My generation was often kept away from what were deemed ‘adult’ situations; for example, money was never discussed in front of children and attendance at funerals, even those of quite close family members, was often considered inappropriate, the importance of the grieving process not fully understood. Now as adults, how can we help the next generation to come to terms with life’s inevitabilities, if we have not experienced and learned to deal with them ourselves? Teenage anxiety and anger issues were once attributed just to hormones and dealt with more through sanctions than dialogue. A balance has to be struck between shielding our youngsters from the harsher realities and allowing them to grow through life experiences. As parents and educators, this can be tricky to navigate.

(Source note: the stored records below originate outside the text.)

-- ==== Sys2Proof/Machine/Control.lean ====
section
/-!
DEFINITION. Class 0x1: control transfer (04 R84 to R88).
-/

namespace Sys2Proof.Machine

/-- The target of a transfer relative to pc (04 R84). -/
def State.target (s : State) (f : Fields) : Word := s.me.pc + sextImm f

/-- A transfer that is taken: cause 0x04 when the target is misaligned, before any state changes; otherwise `s'` goes on at
the target (04 R84). -/
def transfer (s s' : State) (t : Word) : Eff :=
  if wbits t 3 0 ≠ 0 then .trap s { cause := 0x04, eaddr := t } else .jump s' t

/-- A transfer taken when `c` holds. -/
def branch (s : State) (c : Bool) (t : Word) : Eff := if c then transfer s s t else .done s

/-- Pushes a link on the return stack, dropping the oldest entry when it is full; D = 0 pushes none (04 R73). -/
def Hart.pushLink (h : Hart) (d : BitVec 5) (link : Word) : Hart :=
  if d = 0 then h else { h with retStack := (link :: h.retStack).take 16 }

/-- CALL and CALLR: the link and its return-stack entry (04 R86). -/
def State.link (s : State) (f : Fields) : State :=
  let l := s.me.pc + 16
  s.modMe fun h => (h.ws f.d l).pushLink f.d l

def execBr (f : Fields) (s : State) : Out :=
  commit (branch s (cond (f.modField 44 42) (s.rs f.a) (s.rs f.b)) (s.target f))
def execBz (f : Fields) (s : State) : Out := commit (branch s (s.rs f.a == 0) (s.target f))
def execBnz (f : Fields) (s : State) : Out := commit (branch s (s.rs f.a != 0) (s.target f))
def execJmp (f : Fields) (s : State) : Out := commit (transfer s s (s.target f))
def execJmpr (f : Fields) (s : State) : Out := commit (transfer s s (s.baseImm f))
def execCall (f : Fields) (s : State) : Out := commit (transfer s (s.link f) (s.target f))
def execCallr (f : Fields) (s : State) : Out := commit (transfer s (s.link f) (s.baseImm f))

/-- RET pops the return stack, which affects no target (04 R73). -/
def execRet (f : Fields) (s : State) : Out :=
  commit (transfer s (s.modMe fun h => { h with retStack := h.retStack.drop 1 }) (s.rs f.a))

/-- LOOP: the count falls unless it is zero, and the transfer is taken while it stays nonzero (04 R86). -/
def execLoop (f : Fields) (s : State) : Out :=
  commit (
    let n := s.rs f.d
    if n = 0 then .done s
    else if n - 1 = 0 then .done (s.ws f.d 0)
    else transfer s (s.ws f.d (n - 1)) (s.target f))

/-- VL = VLROW × VLCOL (05 R96). -/
def Hart.vl (h : Hart) : Nat := h.vc.vlrow.toNat * h.vc.vlcol.toNat

/-- The bits of a mask operand: m0 to m7, or mf for 8 (02 Table 2.2); a list's bits are its entries (05 R102). -/
def Mask.bit (m : Mask) (k : Nat) : Bool :=
  match m with
  | .bitmap b => b.getLsbD k
  | .list l => l.contains k

def Hart.maskOp (h : Hart) (n : BitVec 5) : Mask := if n.toNat ≥ 8 then .bitmap h.mf else h.m[Fin.ofNat 8 n.toNat]

/-- How many of the mask's elements below `vl` are set. -/
def Mask.countBelow (m : Mask) (vl : Nat) : Nat :=
  match m with
  | .bitmap b => popCount (min vl 8192) b.toNat
  | .list l => (l.filter (· < vl)).length

/-- The index in VVALID and VDIRTY of a mask operand (14 Table 14.3). -/
def maskIndex (n : BitVec 5) : Nat := 32 + min n.toNat 8

/-- Vector first use: the lowest index among the registers whose VVALID bit is 0 (14 R363). -/
def Hart.firstUse (h : Hart) (l : List Nat) : Option Nat := (List.range 41).find? fun k => l.contains k && !h.vc.vvalid.getLsbD k

/-- Goes on with `k` unless a register of `l` lies in the save area: cause 0x0A (14 R363, R364). -/
def withRegs (s : State) (l : List Nat) (k : Eff) : Eff :=
  match s.me.firstUse l with
  | some i => .trap s { cause := 0x0A, eidx := BitVec.ofNat 64 i }
  | none => k

/-- The conditions of BMASK (04 Table 4.7). -/
def bmaskTaken (code any vl : Nat) : Bool :=
  match code with
  | 0 => any ≥ 1
  | 1 => any == 0
  | 2 => any == vl
  | _ => any < vl

def execBmask (f : Fields) (s : State) : Out :=
  commit (withRegs s [maskIndex f.a]
    (branch s (bmaskTaken (f.modField 43 42) ((s.me.maskOp f.a).countBelow s.me.vl) s.me.vl) (s.target f)))

def execNop (_f : Fields) (s : State) : Out := commit (.done s)

/-- Privilege (14 R351): system-level instructions at task level. -/
def withSys (s : State) (k : Eff) : Eff := if s.me.status.sys then k else .trap s { cause := 0x03 }

/-- The hart stops with its state kept and releases its tiles and groups (04 R88, 10 R270). -/
def Hart.halted (h : Hart) : Hart := { h.released with run := .stopped }

end Sys2Proof.Machine
end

Hearing that a young person has expressed suicidal thoughts is alarming: ‘did not see that coming’. However, the Young Minds charity’s statistics suggests that 1 in 4 young people will experience these, and that teenage rates of depression have increased by 70% over the past 25. We read how some groups are far more vulnerable than others: those in care, for example. But this must not let us close our minds to the fact that children in wonderfully supportive, caring and often affluent homes will also have personal battles.

Unhelpful is the blame culture, where parenting skills are constantly questioned or inadequacies about spotting obvious signs which lead to crisis situations are highlighted. Pressures on young people these days are important contributory factors. Our young people have ‘never had it better’: there is a wealth of opportunity set before them to travel, to network, to access information and yet along with these, society imposes pressures of conforming, competing and striving for status, often with youngsters being defined by what they do or have, rather than for who they are.

So what are the answers? It certainly is not acceptable to do nothing. Young people need informing that alongside looking great and keeping healthy, they must also nurture positive relationships and mental wellbeing. Children with a wide social circle, appropriate adults to whom they can turn and excellent role models grow into resilient, happy, self-sufficient and confident individuals.

My school, Farlington, believes in ‘educating for confidence’. This does not come about by keeping our children away from pressured situations; quite the contrary. They are steered towards having a go, taking a risk and trying something new, but always in the knowledge that a safety-net of support is there. Failing is always a possibility, but in failing there is no shame, rather learning and growth. Having strong values to underpin the way we live our lives is a vital component: we need to work towards what is good and true and important.

Mental health issues in our society are real and not going away. Our youngsters need to know that they are cherished, believed and taken seriously, whatever they are going through and this will begin by examining our own attitudes and reactions, as parents and educators: more information, more talk and sharing, more getting issues out in to the open are to be encouraged.